On 11.04.2017 16:49, Kevin Wolf wrote:

[...]

>>>>> By the way, if you'd only allow multiple of 1s overhead
>>>>> (i.e. multiples of 32 subclusters), I think (3) would be pretty much
>>>>> the same as (2) if you just always write the subcluster information
>>>>> adjacent to the L2 table. Should be just the same caching-wise and
>>>>> performance-wise.
>>>>
>>>> Then (3) is effectively the same as (2), just that the subcluster
>>>> bitmaps are at the end of the L2 cluster, and not next to each entry.
>>>
>>> Exactly. But it's a difference in implementation, as you won't have to
>>> worry about having changed the L2 table layout; maybe that's a
>>> benefit.
>>
>> I'm not sure if that would simplify or complicate things, but it's worth
>> considering.
> 
> Note that 64k between an L2 entry and the corresponding bitmap is enough
> to make an update not atomic any more.
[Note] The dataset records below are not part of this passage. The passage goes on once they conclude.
-- ==== Sys2Proof/Syntax.lean ====
section
/-! DEFINITION. The instructions, whole: one constructor per row of opcode_table.json, and the words, operands and
assembly lines the spec names (30_encoding.md). -/

namespace Sys2Proof

/-- `FilterKind` (R9, R52), in the order the source lists the kinds. -/
inductive FilterKind where
  | lp
  | hp
  | pk
  | ls
  | hs
  | ls1
  | hs1
  deriving DecidableEq, Repr

/-- The commands of the filter stage and the functions of the stand-alone calculator (R58). No instruction has a
field: operands travel on ports, not in the word (R50, R55). -/
inductive Instr where
  | nop
  | reset
  | setcLP
  | setcHP
  | setcPK
  | setcLS
  | setcHS
  | setcLS1
  | setcHS1
  | proc
  | coefLP
  | coefHP
  | coefPK
  | coefLS
  | coefHS
  | coefLS1
  | coefHS1
  deriving DecidableEq, Repr

/-- `SETC.<k>` for a kind (R61, the pseudo-instruction `SETC kind, …`). -/
def Instr.setc : FilterKind → Instr
  | .lp => .setcLP
  | .hp => .setcHP
  | .pk => .setcPK
  | .ls => .setcLS
  | .hs => .setcHS
  | .ls1 => .setcLS1
  | .hs1 => .setcHS1

/-- `COEF.<k>` for a kind (R58). -/
def Instr.coef : FilterKind → Instr
  | .lp => .coefLP
  | .hp => .coefHP
  | .pk => .coefPK
  | .ls => .coefLS
  | .hs => .coefHS
  | .ls1 => .coefLS1
  | .hs1 => .coefHS1

/-- The port an instruction's word arrives on, with the word (R50, R54, R58): the stage's 5-bit command port or the
stand-alone calculator's 3-bit kind port. -/
inductive CodeWord where
  | cmd (w : CmdBits)
  | kind (w : KindBits)
  deriving DecidableEq, Repr

/-- The levels on the operand ports (R53, R54). -/
structure Operands where
  fs : F64
  freq : F64
  q : F64
  gainDb : F64
  sampleIn : F32
  deriving DecidableEq, Repr

/-- A `CoefficientSet` (R9): five coefficients, with `a0 = 1` implicit (R19). -/
structure CoefSet where
  b0 : F64
  b1 : F64
  b2 : F64
  a1 : F64
  a2 : F64
  deriving DecidableEq, Repr

/-- A 64-bit operand as assembly writes it (R60): a bit pattern, a decimal literal `±digits / 10^scale`, or `_`,
"meaning any bits" (the bits it happens to carry). -/
inductive Lit64 where
  | bits (w : F64)
  | dec (neg : Bool) (digits scale : Nat)
  | any (w : F64)
  deriving DecidableEq, Repr

/-- A `PROC` operand as assembly writes it (R60): a bit pattern, or a decimal literal with the suffix `f`. -/
inductive Lit32 where
  | bits (w : F32)
  | dec (neg : Bool) (digits scale : Nat)
  deriving DecidableEq, Repr

/-- One line of an assembly text (R60) or one pseudo-instruction (R61). A command or `PROCBLK` names the stage it
addresses (the prefix `S<i>:`). -/
inductive AsmLine where
  | construct
  | idle
  | nop (stage : Nat)
  | reset (stage : Nat)
  | setc (stage : Nat) (k : FilterKind) (fs freq q gainDb : Lit64)
  | proc (stage : Nat) (sample : Lit32)
  | procblk (stage : Nat) (samples : List Lit32)
  | chain (sample : Lit32)
  deriving DecidableEq, Repr

end Sys2Proof
end

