-- ==== Sys2Proof/Machine/State.lean ====
section
/-! DEFINITION. The machine's state as plain data (10_state.md, 43_filter_chain.md), the reasons a step stops, and the
state right after reset. -/

namespace Sys2Proof.Machine

/-- The history file (R13): the last two inputs, widened, and the last two outputs before narrowing. -/
structure History where
  x1 : F64
  x2 : F64
  y1 : F64
  y2 : F64
  deriving DecidableEq, Repr

/-- One `biquad_filter_stage`: "the following eleven registers and nothing else" (R10). `bank` is `b0 b1 b2 a1 a2`
(R18), `hist` is `x1 x2 y1 y2` (R13), `out` and `outValid` are `OUT` and `OUT_VALID` (R20). -/
structure Stage where
  bank : CoefSet
  hist : History
  out : F32
  outValid : Bool
  deriving DecidableEq, Repr

/-- What the host, and the implementation's timing, present on one stage's ports in one clock cycle (R53).
`cmdReady` is the stage's own output, "a function of the implementation's internal timing only": the model takes it as
data of the cycle (log 11), but in the first cycle after a reset, in which it is 1 (log 25). -/
structure StagePins where
  cmdValid : Bool
  cmdReady : Bool
  cmd : CmdBits
  operands : Operands
  deriving DecidableEq, Repr

/-- One thing the host does to the hardware (log 1). -/
inductive Event where
  /-- A clock cycle of the chain, ended by a rising edge: the level of the shared `rst` pin and the ports of the
  stages, in the chain's order (R53, R145). A stage that is not listed has `cmd_valid = 0`. -/
  | clock (rst : Bool) (pins : List StagePins)
  /-- An evaluation of the stand-alone calculator at these input levels (R54, log 13). -/
  | calculator (kind : KindBits) (fs freq q gainDb : F64)
  deriving DecidableEq, Repr

/-- The hardware raises no fault: "The core raises none. … The complete table of exception causes is therefore empty"
(R150). So there is no constructor: no step can answer a fault. Safe: nothing is claimed of a stop that cannot be. -/
inductive Fault
  deriving DecidableEq, Repr

/-- Why the model gives an input no meaning (treatment `refuse`, 93_implementation_defined.md). Each is safe: a claim
about a run that contains one says nothing. -/
inductive Refusal where
  /-- Raised by an instruction's arm that has no meaning yet; safe. -/
  | notModelled (mnemonic : String)
  /-- Raised by the step when one of the 22 reserved command words is presented with `cmd_valid = 1` (R57, R164, U5);
  safe. -/
  | reservedCommand (w : CmdBits)
  /-- Raised by the step when the stand-alone calculator is driven with `kind = 111` (R116, U6); safe. -/
  | reservedKind (w : KindBits)
  /-- Raised by the step at a clock edge with `rst = 0` before the first hardware reset (R25, R173, U9); safe. -/
  | beforeReset
  /-- Raised by a command addressed to a position at which the chain has no stage (log 18); safe. -/
  | noSuchStage
  deriving DecidableEq, Repr

/-- The whole state: the stages of the chain, and what INVENTORY.md lists beside them as the model's own. -/
structure State where
  /-- `S0 .. S(N_STAGES-1)`, in the wiring's order (R140, R141). -/
  stages : List Stage
  /-- An edge with `rst = 1` has happened since power-up (R25, R173; log 2). -/
  resetSeen : Bool
  /-- The last edge was one with `rst = 1`: this is the first cycle after `rst` falls, in which every stage "can accept a
  command" (R172; log 25). -/
  afterRst : Bool
  /-- The output ports of the stand-alone calculator, as its last evaluation drove them (R54; log 13). -/
  calcOut : CoefSet
  /-- The levels on the operand ports that the command being executed reads (R53, R54; log 14). -/
  ports : Operands
  /-- The position of the stage that the command being executed is addressed to (R144; log 14). -/
  active : Nat
  /-- How many free values have been drawn (R74, R113; log 3). -/
  draws : Nat
  /-- What the host will present, one entry a step, oldest first (log 1). -/
  host : List Event
  deriving DecidableEq, Repr

/-- The identity passthrough, `b0 = 1` and all others `+0` (R19, R24). -/
def CoefSet.identity : CoefSet := ⟨0x3FF0000000000000#64, 0, 0, 0, 0⟩

/-- The history after reset: four `+0` (R24). -/
def History.zero : History := ⟨0, 0, 0, 0⟩

/-- A stage after hardware reset or `RESET` (R24, R170). -/
def Stage.reset : Stage := ⟨CoefSet.identity, History.zero, 0, false⟩

/-- A chain of `n` stages as construction leaves it (R145: "construction is hardware reset of every stage"); the
levels on ports are a DESIGN CHOICE (log 13, 14) and so is the first draw (log 3). -/
def State.constructed (stages : List Stage) : State :=
  { stages := stages, resetSeen := true, afterRst := true, calcOut := ⟨0, 0, 0, 0, 0⟩, ports := ⟨0, 0, 0, 0, 0⟩,
    active := 0, draws := 0, host := [] }

/-- The machine right after reset: `N_STAGES` stages (R6, R140), each in the state of R24. -/
def State.reset : State :=
  State.constructed (Stage.reset :: Stage.reset :: List.replicate Config.extraStages.val Stage.reset)

end Sys2Proof.Machine
end

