-- ==== Sys2Proof/Laws/Rounding.lean ====
section
/-! SUPPORT. What rounding does, once and for all: the magnitudes of a format are ordered as their values, and
`roundNearest` is the nearest of them (R71). -/

namespace Sys2Proof.Machine

/-- The magnitude just at or below `num/den` units, before any cap at infinity. -/
def floorMag (fb num den : Nat) : Nat :=
  spacingExp fb num den * 2 ^ fb + num / (den * 2 ^ spacingExp fb num den)

theorem unitsOf_small {fb m : Nat} (h : m < 2 ^ fb) : unitsOf fb m = m := by
  simp [unitsOf, h]

/-- A magnitude with exponent `k` and significand `q` is worth `q · 2^k` units, the carry into the next exponent
included. -/
theorem unitsOf_scaled {fb k q : Nat} (hq : q ≤ 2 ^ (fb + 1)) (hk : k = 0 ∨ 2 ^ fb ≤ q) :
    unitsOf fb (k * 2 ^ fb + q) = q * 2 ^ k := by
  have hp : 0 < 2 ^ fb := Nat.two_pow_pos fb
  rw [pow_succ] at hq
  rcases Nat.lt_or_ge q (2 ^ fb) with hlt | hge
  · have hk0 : k = 0 := hk.resolve_right (by omega)
    subst hk0
    simp [unitsOf_small hlt]
  · obtain ⟨r, rfl⟩ : ∃ r, q = 2 ^ fb + r := ⟨q - 2 ^ fb, by omega⟩
    have hnot : ¬ k * 2 ^ fb + (2 ^ fb + r) < 2 ^ fb := by
      have := Nat.zero_le (k * 2 ^ fb)
      omega
    rcases Nat.lt_or_ge r (2 ^ fb) with hr | hr
    · have e : k * 2 ^ fb + (2 ^ fb + r) = r + (k + 1) * 2 ^ fb := by ring
      rw [unitsOf, if_neg hnot, e, Nat.add_mul_mod_self_right, Nat.mod_eq_of_lt hr, Nat.add_mul_div_right _ _ hp,
        Nat.div_eq_of_lt hr]
      simp
    · have hr' : r = 2 ^ fb := by omega
      subst hr'
      have e : k * 2 ^ fb + (2 ^ fb + 2 ^ fb) = 0 + (k + 2) * 2 ^ fb := by ring
      rw [unitsOf, if_neg hnot, e, Nat.add_mul_mod_self_right, Nat.add_mul_div_right _ _ hp]
      simp only [Nat.zero_mod, Nat.zero_div, Nat.add_zero, Nat.zero_add]
      rw [show k + 2 - 1 = k + 1 by omega, pow_succ]
      ring

/-- Every magnitude has an exponent and a significand. -/
theorem exists_scaled (fb m : Nat) :
    ∃ k q, m = k * 2 ^ fb + q ∧ q < 2 ^ (fb + 1) ∧ (k = 0 ∨ 2 ^ fb ≤ q) := by
  have hp : 0 < 2 ^ fb := Nat.two_pow_pos fb
  rcases Nat.lt_or_ge m (2 ^ fb) with h | h
  · exact ⟨0, m, by simp, by rw [pow_succ]; omega, .inl rfl⟩
  · refine ⟨m / 2 ^ fb - 1, m % 2 ^ fb + 2 ^ fb, ?_, ?_, .inr (by omega)⟩
    · have h1 : 1 ≤ m / 2 ^ fb := (Nat.one_le_div_iff hp).2 h
      have h2 := Nat.div_add_mod m (2 ^ fb)
      obtain ⟨j, hj⟩ : ∃ j, m / 2 ^ fb = j + 1 := ⟨m / 2 ^ fb - 1, by omega⟩
      rw [hj] at h2 ⊢
      simp only [Nat.add_sub_cancel]
      nlinarith
    · have := Nat.mod_lt m hp
      rw [pow_succ]
      omega

theorem unitsOf_lt_succ (fb m : Nat) : unitsOf fb m < unitsOf fb (m + 1) := by
  obtain ⟨k, q, rfl, hq, hk⟩ := exists_scaled fb m
  rw [unitsOf_scaled hq.le hk, Nat.add_assoc, unitsOf_scaled (by omega) (hk.imp_right (by omega))]
  have := Nat.two_pow_pos k
  nlinarith

theorem unitsOf_strictMono (fb : Nat) : StrictMono (unitsOf fb) := strictMono_nat_of_lt_succ (unitsOf_lt_succ fb)

@[simp] theorem unitsOf_zero (fb : Nat) : unitsOf fb 0 = 0 := unitsOf_small (Nat.two_pow_pos fb)

theorem spacingExp_spec {fb num den : Nat} :
    num / (den * 2 ^ spacingExp fb num den) < 2 ^ (fb + 1) ∧
      (spacingExp fb num den = 0 ∨ 2 ^ fb ≤ num / (den * 2 ^ spacingExp fb num den)) := by
  unfold spacingExp
  rw [← Nat.div_div_eq_div_mul]
  generalize num / den = v
  rcases Nat.eq_zero_or_pos v with rfl | hv
  · simp
  · constructor
    · rw [Nat.div_lt_iff_lt_mul (Nat.two_pow_pos _), ← pow_add]
      refine lt_of_lt_of_le (Nat.lt_log2_self (n := v)) (Nat.pow_le_pow_right (by omega) (by omega))
    · by_cases h : v.log2 ≤ fb
      · left; omega
      · right
        rw [Nat.le_div_iff_mul_le (Nat.two_pow_pos _), ← pow_add, show fb + (v.log2 - fb) = v.log2 by omega]
        exact Nat.log2_self_le (by omega)

/-- The value lies between the floor magnitude and the next one. -/
theorem floorMag_bounds (fb : Nat) {num den : Nat} (hd : 0 < den) :
    unitsOf fb (floorMag fb num den) * den ≤ num ∧ num < unitsOf fb (floorMag fb num den + 1) * den := by
  obtain ⟨h1, h2⟩ := spacingExp_spec (fb := fb) (num := num) (den := den)
  unfold floorMag
  generalize hk : spacingExp fb num den = k at h1 h2 ⊢
  generalize hq : num / (den * 2 ^ k) = q at h1 h2 ⊢
  have hpos : 0 < den * 2 ^ k := Nat.mul_pos hd (Nat.two_pow_pos k)
  rw [unitsOf_scaled h1.le h2, Nat.add_assoc, unitsOf_scaled (by omega) (h2.imp_right (by omega))]
  have a : q * (den * 2 ^ k) ≤ num := by rw [← hq]; exact Nat.div_mul_le_self _ _
  have b : num < (q + 1) * (den * 2 ^ k) := by
    rw [← hq, Nat.add_mul, Nat.one_mul]
    exact Nat.lt_div_mul_add hpos
  constructor <;> nlinarith

/-- Those bounds say which magnitude it is. -/
theorem floorMag_eq {fb num den m : Nat} (hd : 0 < den) (h1 : unitsOf fb m * den ≤ num)
    (h2 : num < unitsOf fb (m + 1) * den) : floorMag fb num den = m := by
  obtain ⟨a, b⟩ := floorMag_bounds fb (num := num) hd
  have c : floorMag fb num den < m + 1 :=
    (unitsOf_strictMono fb).lt_iff_lt.1 (Nat.lt_of_mul_lt_mul_right (a := den) (by omega))
  have d : m < floorMag fb num den + 1 :=
    (unitsOf_strictMono fb).lt_iff_lt.1 (Nat.lt_of_mul_lt_mul_right (a := den) (by omega))
  omega

/-- What is added to the floor magnitude: 1 above the midpoint, and at the midpoint 1 from an odd magnitude (ties to
even). -/
def roundStep (fb num den m : Nat) : Nat :=
  let mid := (unitsOf fb m + unitsOf fb (m + 1)) * den
  if mid < 2 * num then 1 else if mid = 2 * num then m % 2 else 0

theorem roundStep_le_one (fb num den m : Nat) : roundStep fb num den m ≤ 1 := by
  simp only [roundStep]
  split
  · exact le_rfl
  · split <;> omega

/-- Everything `roundNearest` does: the floor magnitude, one more where that is nearer, at most infinity. -/
theorem roundNearest_eq {fb inf num den : Nat} (hfb : 0 < fb) (hd : 0 < den) :
    roundNearest fb inf num den =
      min inf (floorMag fb num den + roundStep fb num den (floorMag fb num den)) := by
  obtain ⟨h1, h2⟩ := spacingExp_spec (fb := fb) (num := num) (den := den)
  unfold roundNearest floorMag roundStep
  generalize hk : spacingExp fb num den = k at h1 h2 ⊢
  generalize hq : num / (den * 2 ^ k) = q at h1 h2 ⊢
  have hpos : 0 < den * 2 ^ k := Nat.mul_pos hd (Nat.two_pow_pos k)
  have hnum : num = (den * 2 ^ k) * q + num % (den * 2 ^ k) := by rw [← hq]; exact (Nat.div_add_mod _ _).symm
  have hmid : (unitsOf fb (k * 2 ^ fb + q) + unitsOf fb (k * 2 ^ fb + q + 1)) * den =
      2 * ((den * 2 ^ k) * q) + den * 2 ^ k := by
    rw [unitsOf_scaled h1.le h2, Nat.add_assoc, unitsOf_scaled (by omega) (h2.imp_right (by omega))]
    ring
  have hpar : (k * 2 ^ fb + q) % 2 = q % 2 := by
    obtain ⟨n, rfl⟩ : ∃ n, fb = n + 1 := ⟨fb - 1, by omega⟩
    rw [pow_succ, ← Nat.mul_assoc]
    omega
  simp only [hq, hmid, hpar]
  generalize den * 2 ^ k = w at *
  generalize num % w = r at *
  generalize w * q = wq at *
  have c1 : (2 * wq + w < 2 * num) = (w < 2 * r) := by rw [eq_iff_iff]; omega
  have c2 : (2 * wq + w = 2 * num) = (2 * r = w) := by rw [eq_iff_iff]; omega
  simp only [c1, c2]

/-- A value that the format has is its own rounding (R72: exact results stay). -/
theorem roundNearest_exact {fb inf num den m : Nat} (hfb : 0 < fb) (hd : 0 < den) (h : num = unitsOf fb m * den) :
    roundNearest fb inf num den = min inf m := by
  have hlt := unitsOf_lt_succ fb m
  have hf : floorMag fb num den = m :=
    floorMag_eq hd (by omega) (by rw [h]; exact Nat.mul_lt_mul_of_pos_right hlt hd)
  have hstep : roundStep fb num den m = 0 := by
    have : 2 * num < (unitsOf fb m + unitsOf fb (m + 1)) * den := by rw [h]; nlinarith
    unfold roundStep
    simp only
    rw [if_neg (by omega), if_neg (by omega)]
  rw [roundNearest_eq hfb hd, hf, hstep, Nat.add_zero]

theorem floorMag_mono {fb n₁ d₁ n₂ d₂ : Nat} (h₁ : 0 < d₁) (h₂ : 0 < d₂) (h : n₁ * d₂ ≤ n₂ * d₁) :
    floorMag fb n₁ d₁ ≤ floorMag fb n₂ d₂ := by
  have a := (floorMag_bounds fb (num := n₁) h₁).1
  have b := (floorMag_bounds fb (num := n₂) h₂).2
  refine Nat.lt_succ_iff.1 ((unitsOf_strictMono fb).lt_iff_lt.1 ?_)
  have c : unitsOf fb (floorMag fb n₁ d₁) * (d₁ * d₂) < unitsOf fb (floorMag fb n₂ d₂ + 1) * (d₁ * d₂) := by
    calc unitsOf fb (floorMag fb n₁ d₁) * (d₁ * d₂) = unitsOf fb (floorMag fb n₁ d₁) * d₁ * d₂ := by ring
      _ ≤ n₁ * d₂ := Nat.mul_le_mul_right _ a
      _ ≤ n₂ * d₁ := h
      _ < unitsOf fb (floorMag fb n₂ d₂ + 1) * d₂ * d₁ := Nat.mul_lt_mul_of_pos_right b h₁
      _ = unitsOf fb (floorMag fb n₂ d₂ + 1) * (d₁ * d₂) := by ring
  exact Nat.lt_of_mul_lt_mul_right c

/-- Rounding keeps order: `num/den` is never rounded above what a larger value is rounded to. -/
theorem roundNearest_mono {fb inf n₁ d₁ n₂ d₂ : Nat} (hfb : 0 < fb) (h₁ : 0 < d₁) (h₂ : 0 < d₂)
    (h : n₁ * d₂ ≤ n₂ * d₁) : roundNearest fb inf n₁ d₁ ≤ roundNearest fb inf n₂ d₂ := by
  rw [roundNearest_eq hfb h₁, roundNearest_eq hfb h₂]
  refine min_le_min le_rfl ?_
  have hm := floorMag_mono (fb := fb) h₁ h₂ h
  rcases Nat.lt_or_ge (floorMag fb n₁ d₁) (floorMag fb n₂ d₂) with hlt | hge
  · have := roundStep_le_one fb n₁ d₁ (floorMag fb n₁ d₁)
    omega
  · have e : floorMag fb n₁ d₁ = floorMag fb n₂ d₂ := by omega
    rw [e]
    generalize floorMag fb n₂ d₂ = m
    refine Nat.add_le_add_left ?_ m
    unfold roundStep
    simp only
    generalize unitsOf fb m + unitsOf fb (m + 1) = mid
    have key : ∀ {x : Nat}, x * d₁ * d₂ = x * d₂ * d₁ := by intro x; ring
    rcases lt_trichotomy (mid * d₁) (2 * n₁) with c | c | c
    · have : mid * d₂ < 2 * n₂ := by
        refine Nat.lt_of_mul_lt_mul_right (a := d₁) ?_
        rw [← key]
        calc mid * d₁ * d₂ < 2 * n₁ * d₂ := Nat.mul_lt_mul_of_pos_right c h₂
          _ ≤ 2 * n₂ * d₁ := by nlinarith
      rw [if_pos c, if_pos this]
    · have : mid * d₂ ≤ 2 * n₂ := by
        refine Nat.le_of_mul_le_mul_right (c := d₁) ?_ h₁
        rw [← key, c]
        nlinarith
      rw [if_neg (by omega), if_pos c]
      rcases Nat.lt_or_ge (mid * d₂) (2 * n₂) with d | d
      · rw [if_pos d]; omega
      · rw [if_neg (by omega), if_pos (by omega)]
    · rw [if_neg (by omega), if_neg (by omega)]
      exact Nat.zero_le _

/-- No magnitude below infinity is nearer to the value than its rounding, when that is below infinity. -/
theorem roundNearest_nearest {fb inf num den : Nat} (hfb : 0 < fb) (hd : 0 < den)
    (hfin : roundNearest fb inf num den < inf) (m : Nat) :
    |(unitsOf fb (roundNearest fb inf num den) * den : Int) - num| ≤ |(unitsOf fb m * den : Int) - num| := by
  obtain ⟨a, b⟩ := floorMag_bounds fb (num := num) hd
  rw [roundNearest_eq hfb hd] at hfin ⊢
  generalize floorMag fb num den = f at *
  rw [min_eq_right (by omega)]
  have hm : unitsOf fb m * den ≤ unitsOf fb f * den ∨ unitsOf fb (f + 1) * den ≤ unitsOf fb m * den := by
    rcases Nat.lt_or_ge f m with h | h
    · exact .inr (Nat.mul_le_mul_right _ ((unitsOf_strictMono fb).monotone h))
    · exact .inl (Nat.mul_le_mul_right _ ((unitsOf_strictMono fb).monotone h))
  have hmid : (unitsOf fb f + unitsOf fb (f + 1)) * den = unitsOf fb f * den + unitsOf fb (f + 1) * den := by ring
  have hstep : (roundStep fb num den f = 0 ∧ 2 * num ≤ unitsOf fb f * den + unitsOf fb (f + 1) * den) ∨
      (roundStep fb num den f = 1 ∧ unitsOf fb f * den + unitsOf fb (f + 1) * den ≤ 2 * num) := by
    unfold roundStep
    simp only [hmid]
    split
    · right; omega
    · split
      · rcases Nat.mod_two_eq_zero_or_one f with h | h <;> rw [h] <;> omega
      · left; omega
  have cast : ∀ x : Nat, (unitsOf fb x : Int) * den = ((unitsOf fb x * den : Nat) : Int) := fun x => by push_cast; rfl
  rw [cast, cast]
  have habs : ∀ x y n : Nat, (y ≤ x ∧ x ≤ n ∨ n ≤ x ∧ x ≤ y ∨ x ≤ n ∧ 2 * n ≤ x + y ∨ n ≤ x ∧ x + y ≤ 2 * n) →
      |((x : Nat) : Int) - n| ≤ |((y : Nat) : Int) - n| := by
    intro x y n h
    rcases abs_cases ((x : Int) - n) with ⟨e, _⟩ | ⟨e, _⟩ <;> rcases abs_cases ((y : Int) - n) with ⟨e', _⟩ | ⟨e', _⟩ <;>
      omega
  rcases hstep with ⟨h0, h⟩ | ⟨h1, h⟩
  · rw [h0, Nat.add_zero]
    exact habs _ _ _ (by omega)
  · rw [h1]
    exact habs _ _ _ (by omega)

theorem roundNearest_le_inf (fb inf num den : Nat) : roundNearest fb inf num den ≤ inf := by
  simp only [roundNearest]
  exact Nat.min_le_left _ _

theorem roundDown_eq (fb inf num den : Nat) : roundDown fb inf num den = min inf (floorMag fb num den) := rfl

end Sys2Proof.Machine
end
They need to be within the same
> sector to get atomicity.

Good point, but that also means that (with (2)) you can only use
subcluster configurations where the L2 entry size increases by a power
of two. Unfortunately, only one of those configurations itself is a
power of two, and that is 32.

(With 32 subclusters, you take up 64 bits, which means an L2 entry will
take 128 bits; with any higher 2^n, you'd take up 2^{n+1} bits and the
L2 entry would take 2^{n+1} + 64 which is impossible to be a power of two.)

I don't know how useful non-power-of-two subcluster configurations are.
Probably not at all.

Since using subcluster would always result in the L2 table taking more
than 512 bytes, you could therefore never guarantee that there is no
entry overlapping a sector border (except with 32 subclusters).

Max